━━━ Data
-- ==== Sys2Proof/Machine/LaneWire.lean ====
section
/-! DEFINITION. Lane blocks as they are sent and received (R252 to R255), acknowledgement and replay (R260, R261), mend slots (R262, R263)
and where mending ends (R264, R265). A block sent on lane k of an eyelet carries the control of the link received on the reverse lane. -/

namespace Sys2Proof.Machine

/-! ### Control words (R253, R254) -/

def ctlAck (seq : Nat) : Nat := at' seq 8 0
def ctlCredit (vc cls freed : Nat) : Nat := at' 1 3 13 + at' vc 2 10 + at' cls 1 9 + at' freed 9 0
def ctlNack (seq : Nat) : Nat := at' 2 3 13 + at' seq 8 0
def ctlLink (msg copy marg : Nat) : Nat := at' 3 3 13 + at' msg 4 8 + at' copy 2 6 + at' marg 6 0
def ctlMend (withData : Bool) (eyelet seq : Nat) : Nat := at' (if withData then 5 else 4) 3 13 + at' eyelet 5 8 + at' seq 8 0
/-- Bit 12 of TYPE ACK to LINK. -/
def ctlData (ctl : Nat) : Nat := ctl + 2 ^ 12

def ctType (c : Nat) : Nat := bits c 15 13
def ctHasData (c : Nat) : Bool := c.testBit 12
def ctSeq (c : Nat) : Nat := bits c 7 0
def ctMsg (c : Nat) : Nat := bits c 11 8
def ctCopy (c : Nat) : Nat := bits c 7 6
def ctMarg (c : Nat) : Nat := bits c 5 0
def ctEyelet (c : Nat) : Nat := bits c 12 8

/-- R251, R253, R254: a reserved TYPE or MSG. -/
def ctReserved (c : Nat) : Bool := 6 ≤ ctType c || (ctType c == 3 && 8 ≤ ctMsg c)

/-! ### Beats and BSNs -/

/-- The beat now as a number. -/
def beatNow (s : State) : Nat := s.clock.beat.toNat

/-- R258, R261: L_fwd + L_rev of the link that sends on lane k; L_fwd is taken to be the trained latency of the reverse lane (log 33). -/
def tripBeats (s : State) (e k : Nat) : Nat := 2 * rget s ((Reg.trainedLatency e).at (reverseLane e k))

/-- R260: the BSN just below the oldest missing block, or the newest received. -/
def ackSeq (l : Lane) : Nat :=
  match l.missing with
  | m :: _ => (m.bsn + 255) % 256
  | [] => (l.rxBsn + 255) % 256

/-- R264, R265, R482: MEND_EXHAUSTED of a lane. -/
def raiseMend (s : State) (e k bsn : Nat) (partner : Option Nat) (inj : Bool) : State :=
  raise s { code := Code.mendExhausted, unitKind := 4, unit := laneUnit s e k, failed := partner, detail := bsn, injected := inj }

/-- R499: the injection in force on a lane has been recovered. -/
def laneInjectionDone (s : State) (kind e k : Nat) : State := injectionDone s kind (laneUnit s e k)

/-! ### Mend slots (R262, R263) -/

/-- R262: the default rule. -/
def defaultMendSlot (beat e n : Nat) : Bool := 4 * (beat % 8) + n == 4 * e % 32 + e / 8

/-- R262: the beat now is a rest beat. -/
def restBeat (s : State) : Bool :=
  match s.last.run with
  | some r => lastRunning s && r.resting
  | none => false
━━━━━━
*Exercise goal*
Print exactly the lines from the beginning of the entries through the line with "of a lane. -/". Output nothing more.

*Written response*
-- ==== Sys2Proof/Machine/LaneWire.lean ====
section
/-! DEFINITION. Lane blocks as they are sent and received (R252 to R255), acknowledgement and replay (R260, R261), mend slots (R262, R263)
and where mending ends (R264, R265). A block sent on lane k of an eyelet carries the control of the link received on the reverse lane. -/

namespace Sys2Proof.Machine

/-! ### Control words (R253, R254) -/

def ctlAck (seq : Nat) : Nat := at' seq 8 0
def ctlCredit (vc cls freed : Nat) : Nat := at' 1 3 13 + at' vc 2 10 + at' cls 1 9 + at' freed 9 0
def ctlNack (seq : Nat) : Nat := at' 2 3 13 + at' seq 8 0
def ctlLink (msg copy marg : Nat) : Nat := at' 3 3 13 + at' msg 4 8 + at' copy 2 6 + at' marg 6 0
def ctlMend (withData : Bool) (eyelet seq : Nat) : Nat := at' (if withData then 5 else 4) 3 13 + at' eyelet 5 8 + at' seq 8 0
/-- Bit 12 of TYPE ACK to LINK. -/
def ctlData (ctl : Nat) : Nat := ctl + 2 ^ 12

def ctType (c : Nat) : Nat := bits c 15 13
def ctHasData (c : Nat) : Bool := c.testBit 12
def ctSeq (c : Nat) : Nat := bits c 7 0
def ctMsg (c : Nat) : Nat := bits c 11 8
def ctCopy (c : Nat) : Nat := bits c 7 6
def ctMarg (c : Nat) : Nat := bits c 5 0
def ctEyelet (c : Nat) : Nat := bits c 12 8

/-- R251, R253, R254: a reserved TYPE or MSG. -/
def ctReserved (c : Nat) : Bool := 6 ≤ ctType c || (ctType c == 3 && 8 ≤ ctMsg c)

/-! ### Beats and BSNs -/

/-- The beat now as a number. -/
def beatNow (s : State) : Nat := s.clock.beat.toNat

/-- R258, R261: L_fwd + L_rev of the link that sends on lane k; L_fwd is taken to be the trained latency of the reverse lane (log 33). -/
def tripBeats (s : State) (e k : Nat) : Nat := 2 * rget s ((Reg.trainedLatency e).at (reverseLane e k))

/-- R260: the BSN just below the oldest missing block, or the newest received. -/
def ackSeq (l : Lane) : Nat :=
  match l.missing with
  | m :: _ => (m.bsn + 255) % 256
  | [] => (l.rxBsn + 255) % 256

/-- R264, R265, R482: MEND_EXHAUSTED of a lane. -/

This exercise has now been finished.